New Zealand Māori weaver

Te Aue Takotoroa Davis (1 September 1925 – 28 November 2010), also known as Daisy Davis, was a key figure in the Māori renaissance in the field of weaving. Born and raised near her ancestral marae Tokikapu in Waitomo, of Ngati Uekaha and Maniapoto descent, she received early grants from the Council for Maori and Pacific Arts and Department of Labour to fund her work.

Davis worked in the conservation of te Reo as a taonga, for the Department of Survey and Land Information.
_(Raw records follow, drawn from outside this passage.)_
-- ==== Sys2Proof/Machine/Accounts.lean ====
section
/-! DEFINITION. The account store (R124 to R143): the table and its directory, the tested read, the
requests of the session engine, periods and the period alarm (R144 to R146). -/

namespace Sys2Proof.Machine

/-! ### The table: slots by rising number, FREE slots unlisted (R124) -/

/-- The slot of number `n`; none where it is FREE. -/
def getSlot (n : Nat) : List (Nat × Slot) → Option Slot
  | [] => none
  | (m, x) :: rest => if m = n then some x else getSlot n rest

/-- The table with slot `n` written. -/
def putSlot (n : Nat) (x : Slot) : List (Nat × Slot) → List (Nat × Slot)
  | [] => [(n, x)]
  | (m, y) :: rest =>
      if n < m then (n, x) :: (m, y) :: rest
      else if n = m then (n, x) :: rest
      else (m, y) :: putSlot n x rest

/-- The table with slot `n` FREE. -/
def freeSlot (n : Nat) : List (Nat × Slot) → List (Nat × Slot)
  | [] => []
  | (m, y) :: rest => if n = m then rest else (m, y) :: freeSlot n rest

/-- The directory (R125): the slot that holds an identity. -/
def findIdentity (identity : Nat) : List (Nat × Slot) → Option Nat
  | [] => none
  | (m, x) :: rest => if x.identity = identity then some m else findIdentity identity rest

/-- The canonical form of the table: slot numbers below 4,096 and strictly rising. -/
def slotsWf (slots : List (Nat × Slot)) : Bool :=
  decide ((slots.map Prod.fst).Pairwise (· < ·)) && slots.all fun p => decide (p.1 < Config.slotCount)

/-- Slot `n` of the part. -/
def State.slot (s : State) (n : Nat) : Option Slot := getSlot n s.slots

/-- A write of a slot's content with a fresh check code over it (R128, R132). -/
def State.writeAccount (s : State) (n : Nat) (a : Account) : State :=
  match s.slot n with
  | none => s
  | some x => { s with slots := putSlot n { x with account := a, damage := .sound } s.slots }

/-! ### Figures (R126, R127) -/

/-- Effective spent (R126): the stored spent when its period is the current one, 0 otherwise. -/
def Figures.effectiveSpent (f : Figures) (period : Nat) : Nat :=
  match f with
  | .prepaid _ => 0
  | .department _ spent p => if p = period then spent else 0

/-- The available credit of an account in cents (R126). -/
def Account.credit (a : Account) (period : Nat) : Nat :=
  match a.figures with
  | .prepaid balance => balance - a.held
  | .department limit _ _ => limit - a.figures.effectiveSpent period - a.held

/-- The alignment of a DEPARTMENT slot before a write (R127). -/
def Account.align (a : Account) (period : Nat) : Account :=
  match a.figures with
  | .prepaid _ => a
  | .department limit _ p =>
      if p = period then a else { a with figures := .department limit 0 period }

/-- What a grant writes (R56, R128). -/
def Account.grant (a : Account) (period hold stamp : Nat) : Account :=
  let a := a.align period
  { a with held := a.held + hold, openCount := a.openCount + 1, lastUse := stamp }

/-- What an extend writes (R65, R128). -/
def Account.extend (a : Account) (period extension stamp : Nat) : Account :=
  let a := a.align period
  { a with held := a.held + extension, lastUse := stamp }

/-- What a settlement writes (R71). -/
def Account.charge (a : Account) (period hold cents stamp : Nat) : Account :=
  let a := a.align period
  { a with
    figures := match a.figures with
      | .prepaid balance => .prepaid (balance - cents)
      | .department limit spent p => .department limit (spent + cents) p
    held := a.held - hold
    openCount := a.openCount - 1
    lastUse := stamp }

/-! ### The tested read (R129, R130) -/

/-- What a read of a slot finds: FREE, SUSPECT (already, or by this read), or content to use. -/
inductive SlotRead where
  | free
  | suspect (x : Slot)
  | content (x : Slot)
  deriving DecidableEq, Repr

/-- What a read of a slot would do to the memory notices: correct, correctable, uncorrectable, or no test
(R129). -/
def State.readCondition (s : State) (n : Nat) : Option Damage :=
  match s.slot n with
  | none => none
  | some x => if x.suspect then none else some x.damage

/-- A read of slot `n` that tests its check code (R129): a correctable one is written back with a fresh
code and noted; an uncorrectable one makes the slot SUSPECT (R130). FREE and SUSPECT slots are not
tested. -/
def State.testedRead (s : State) (n : Nat) : State × SlotRead :=
  match s.slot n with
  | none => (s, .free)
  | some x =>
      if x.suspect then (s, .suspect x)
      else
        match x.damage with
        | .sound => (s, .content x)
        | .correctable =>
            let y := { x with damage := .sound }
            (({ s with slots := putSlot n y s.slots, lastCorrected := some n }).post .memoryCorrected 0,
              .content y)
        | .uncorrectable =>
            let y := { x with suspect := true }
            (({ s with slots := putSlot n y s.slots, lastFault := some n }).post .memoryFault 0,
              .suspect y)

/-! ### Sessions bound to a slot (R126) -/

/-- The session is bound to slot `n`. -/
def Session.boundTo (x : Session) (n : Nat) : Bool := decide (x.payment = .campus n)

/-- The sessions bound to slot `n`, counted from the session table (R134). -/
def State.bound (s : State) (n : Nat) : List Session :=
  (s.sessions.map Prod.snd).filter fun x => x.boundTo n

/-- The sum of the holds of the sessions bound to slot `n` (R135). -/
def State.boundHold (s : State) (n : Nat) : Nat := ((s.bound n).map Session.hold).sum

/-! ### The account step of a settlement (R71) -/

/-- The account step of the settlement of session `x` charging `cents` (R71): the part after it, and
whether the session is PARKED. BANK and COUNTER sessions have no account step. -/
def State.accountStep (s : State) (x : Session) (cents : Nat) : State × Bool :=
  match x.payment with
  | .campus n =>
      match s.testedRead n with
      | (s, .content y) =>
          (s.writeAccount n (y.account.charge s.period x.hold cents s.stamp), false)
      | (s, _) => (s, true)
  | _ => (s, false)

/-! ### Periods (R144 to R146) -/

/-- One turn of the period (R144). -/
def State.turnPeriod (s : State) : State :=
  ({ s with period := wrapInc Config.wrap16 s.period }).post .periodTurned 0

/-- The period alarm is due: present, and reached by the stamp (R146). -/
def State.alarmDue (s : State) : Bool :=
  match s.alarm with
  | none => false
  | some a => decide (a ≤ s.stamp)

/-- The test of the period alarm (R146): a due alarm becomes absent and the period turns once. -/
def State.testAlarm (s : State) : State :=
  if s.alarmDue then ({ s with alarm := none }).turnPeriod else s

/-- One visit of the scrub (R131): the slot at the position is read and tested, the position rises. -/
def State.visit (s : State) : State :=
  let s := (s.testedRead s.scrubPosition).1
  { s with scrubPosition := wrapInc Config.slotCount s.scrubPosition }

end Sys2Proof.Machine
end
She worked on a Polynesian language oral history map that traced migration routes across the Pacific through the naming of places, plants and animals. She was also a member of the Cultural Conservation Advisory Council (a council that existed from 1987–1991 to "guide and facilitate collection conservation and the training of personnel through funding allocation and the provision of policy advice").

Davis never formally learned to weave, but said "you retain what you learn when you learn through working with the material. My interest started with one or two of our own family cloaks. Then from that came the realisation that there were a whole lot of fibre things that needed restoration, particularly on marae, such as the whariki and old kete that people hold dear."

A rain cape made by Davis in the collection of Te Papa was worn by the Crown Princess Masako of Japan on a visit to New Zealand in 2002.

Davis and Rānui Ngārimu, with the assistance of Jane Morgan, Kelly Walker, Iri Morunga and Delphina Te Tai, wove Te Māhutonga (the Southern Cross). Te Māhutonga is the cloak worn by the flag bearer of the New Zealand Olympic team. It took over seven months to make and includes kiwi, tīeke (saddleback), toroa (albatross) and kākāpō. Te Māhutonga was named by Dame Te Atairangikaahu.

In 1990, Davis was awarded the New Zealand 1990 Commemoration Medal, and in the 1993 Queen's Birthday Honours, she was appointed an Officer of the Order of the British Empire, for services to weaving and the community. In the 2005 Queen's Birthday Honours, she was appointed a Companion of the New Zealand Order of Merit, for services to New Zealand's heritage.

In 1986, she was awarded the inaugural Te Waka Toi supreme award, and in 2011 she was posthumously conferred an honorary Doctorate of Letters by the University of Canterbury.